На заросшем осокой бережке она скинула одежду, все на моих глазах.
Войдя в омуток, присела на корточки, и, зачерпывая в пригоршни хрустальную воду, стала плескать себе на лицо, на плечи, на грудь. Я видел четко ее грудь, два крошечных кулачка. И снова обжегся, не заметив, что касаюсь раскаленного чайника. Она же плескалась, не глядя вокруг и не замечая меня.

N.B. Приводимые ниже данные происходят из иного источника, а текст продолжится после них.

-- ==== Sys2Proof/Machine/Load.lean ====
section
/-! DEFINITION. A program from outside the machine (assumption 2): one partition, one region that maps one page of 16 GiB onto itself,
and one thread that stands at a line of code. -/

namespace Sys2Proof.Machine

/-- A region with every field at zero, in partition 0. -/
def Region.blank : Region where
  parent := 0
  children := []
  part := 0
  selfva := 0
  cmap := [0]
  slots := 256
  prio := 0
  emode := 0
  swmode := false
  lmperm := false
  l1sz := 0
  rootp := 0
  tceil := 0
  asid := 0
  rquota := 0
  troot := 0x10000
  tariff := 0
  fltq := 0
  fline := 0
  crec := 0
  trapa := 0
  passa := 0
  passr := 0
  postt := 0
  posts := 0
  sheap := 0
  shlen := 0
  nsp := []
  rstate := .live
  rlive := 1
  acts := 0
  sent := 0
  consumed := 0
  lastWave := none
  faults := 0
  ovfclr := false
  rerun := false
  disc := 0
  pairing := none
  unpaired := []
  charge := 0
  allow := 0
  tmasked := false
  frontier := ⟨0, 0⟩
  lastCleared := none
  clearq := []
  tag := 0
  aliases := []
  crecDue := false
  crecLost := false
  gtend := 0
  launch := none
  switch := none
  vacated := []

/-- A partition with one tract and one window over half of its field (R66). -/
def Part.blank : Part where
  tracts := [0]
  windows := [⟨0, 2 ^ 34, true, true, [(0, 0, 2 ^ 34)], [(0, 0)]⟩]
  cvw := 2
  fns := []
  sysFns := []
  dir := []
  hostSecs := []
  ladings := []
  ladRest := []
  readers := []
  tags := []
  spilled := []
  merge := []
  pending := []
  drover := ⟨false, 0, []⟩
  orphans := 0
  frozen := false
  ports := []
  hports := []
  errs := []
  errWait := []
  active := 0
  txns := 0
  quantum := 2000000
  quantumEnd := 0
  world := none
  resize := none

/-- NOP as it is encoded (R39). -/
def nopWord : Slot := 0x370000000000000000000000#96

/-- PAR of R18 for a line without it. -/
def parOf (l : V512) : Nat :=
  (List.range 8).foldl (fun acc j =>
    let grp := if j = 7 then (l.extractLsb' 448 48).toNat + (l.extractLsb' 504 8).toNat * 2 ^ 48 else (l.extractLsb' (64 * j) 64).toNat
    acc + (if oddOnes grp 64 then 2 ^ j else 0)) 0

/-- A line with a word in slot 0 and NOPs after it, slot 0 a branch target. -/
def lineOf (w : Slot) : V512 :=
  let body := w.setWidth 512 ||| (List.range 4).foldl (fun acc k => acc ||| (nopWord.setWidth 512 <<< (96 * (k + 1)))) 0 ||| (1#512 <<< 480)
  body ||| (BitVec.ofNat 512 (parOf body) <<< 496)

/-- The address of the code. -/
def loadPc : Nat := 0x200000

/-- The state with a word as the next instruction of a thread in slot 0 of core 0. -/
def State.load (s : State) (w : Slot) : State :=
  let m := memWrite s.mem 0x10000 (toBytes 8 0x14001)
  let m := memWrite m 0x14000 (toBytes 8 0x6FF)
  let m := memWrite m loadPc (sectorBytes (lineOf w))
  let t := Thread.fresh 0 0x400000 .resident (BitVec.ofNat 64 loadPc)
  { s with
    mem := m
    parts := [(0, Part.blank)]
    regions := [(0x400000, Region.blank)]
    cores := [(0, { Core.reset with rsbase := 0x100000 })]
    threads := [((0, 0), { t with rgn := 0x400000, trapb := 0x300000, fltq := 0x301000 })]
    agenda := []
    later := []
    timers := []
    recur := .after s.gt
    sched := [] }

end Sys2Proof.Machine
end

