/-- An integer update in range is applied to its element modulo its width, one for a closed or a plain channel is refused, an early one of a
sequence is held; a copy whose packets are answered completes; a remote store in range writes its bytes, and one out of range writes none
(R153, R158 to R162). -/
def Sys2Proof.Claims.UpdatesAndRemoteStores : Prop :=
  (∀ (s : State) (x : EvUpdate) (v : Word) (n base : Nat), x.elems = [v] → n = elemBytes x.ty → base = (s.chan x.dst x.chan).base →
    (((s.chan x.dst x.chan).isOpen = false ∨ (s.chan x.dst x.chan).arith = false ∨ (s.chan x.dst x.chan).len < x.off + n) →
      ∃ s', exec (.updateArrival x) s = .next s' ∧ s'.cores = s.cores ∧ s'.mem = s.mem ∧ s'.agenda = s.agenda ++ [.sendComplete x.src]) ∧
    ((s.chan x.dst x.chan).isOpen = true → (s.chan x.dst x.chan).arith = true → x.off + n ≤ (s.chan x.dst x.chan).len →
      s.guestLcn x.region x.lcn = false → s.spHeld x.dst (base + x.off) n = false →
      (x.seq = none → x.op = .add → x.m = false → x.ty.isI = true → ∃ s', exec (.updateArrival x) s = .next s' ∧
        memNat (s'.core x.dst).sp (base + x.off) n = (memNat (s.core x.dst).sp (base + x.off) n + v.toNat) % 2 ^ (8 * n) ∧
        ∀ a, (a < base + x.off ∨ base + x.off + n ≤ a) → memByte (s'.core x.dst).sp a = memByte (s.core x.dst).sp a) ∧
      (∀ q, x.seq = some q → 1 ≤ (q - (s.chan x.dst x.chan).seqnext).toNat → (q - (s.chan x.dst x.chan).seqnext).toNat ≤ 32767 →
        (s.core x.dst).hold.length < 16 →
        exec (.updateArrival x) s = .next (s.modCore x.dst fun y => { y with hold := y.hold ++ [x] })))) ∧
  (∀ (s : State) (r : OpRef) (t : Thread) (o : Op) (y : CopyOp), s.thread? r.core r.slot = some t → t.op? r.op = some o → o.kind = .copy y →
    (y.complete s (s.region? t.region) = true → y.refused = 0 → exec (.sendComplete r) s = .next (s.finishOp r.core r.slot r.op)) ∧
    (y.complete s (s.region? t.region) = false → exec (.sendComplete r) s = .next s)) ∧
  (∀ (s : State) (x : EvRemote) (bs : List Byte), x.act = .store bs →
    (x.off + bs.length ≤ (s.core x.dst).spsz → s.chanWaits x.dst x.off bs.length = false → s.spHeld x.dst x.off bs.length = false →
      exec (.remoteStoreArrival x) s = .next ((s.spWrite x.dst x.off bs (x.key.map fun key => (x.region, key))).finishOp x.src.core x.src.slot x.src.op)) ∧
    ((s.core x.dst).spsz < x.off + bs.length →
      ∃ s', exec (.remoteStoreArrival x) s = .next s' ∧ ∀ d, (s'.core d).sp = (s.core d).sp))

/-- Packets, updates and remote stores at their target core. -/
def Obligations.CopiesArrive : Prop := PacketAtItsChannel ∧ UpdatesAndRemoteStores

Вышла из воды, наклонив вперед голову и отжимая двумя руками тяжелые, потемневшие от влаги волосы, падающие на лицо. Не спеша оделась. Гребешком расчесала голову и повязала ее на манер чалмы белой маечкой. И опять проделала это медленно, с видимым удовольствием. Она до краев была заполнена этим утром, солнцем, золотыми зайчиками, бегущими по траве, самой собой.
– Ну а где же чай? Я так хочу чая!
Спросила с непосредственностью девочки, которая знает, что имеет право на маленький каприз. Будто каждый день мы с ней только и делаем, что вместе пьем по утрам чай. А мы и увиделись-то, глаза в глаза, можно сказать, первый раз. Все предшествующее: в деревне, даже здесь, в избушке, – было вовсе не встречей. Про штабной вагон я уж не говорю. Его в памяти моей не существовало. Я его мысленно взорвал гранатой вместе со всеми обитателями…
До мелочей помню это утро. То, что было у нас с Зоей до этого, было лишь поиском друг друга. И слишком крошечным, почти мгновенным, оказалось наше совместное бытие, чтобы что-то, любую детальку, пустячок, даже словцо из него забыть.
– Ну а где же чай? – вот что она спросила. – Я так хочу чая!
Помню открытый взгляд, чуть капризную повелительную интонацию, с которой это было сказано.
– Присаживайтесь, мадам, – ответил я, вдруг, оробев. – Стол готов.
Она помотала головой, не согласившись со мной. Конечно, она была женщиной, а значит, куда практичней, приметливей меня. Тут же на поляне нарвала зверобоя, насыпала в чайник желтых звездчатых цветов; принесла две консервные банки, которые валялись в зимовье, ошпарила их и налила кипятку. Под каждую банку подложила лопушок.
– Чай “Белая роза”.
Она присела, скрестив по-восточному ноги, на траву, обмакнула в чай корочку задубевшего хлеба и с наслаждением обсосала ее.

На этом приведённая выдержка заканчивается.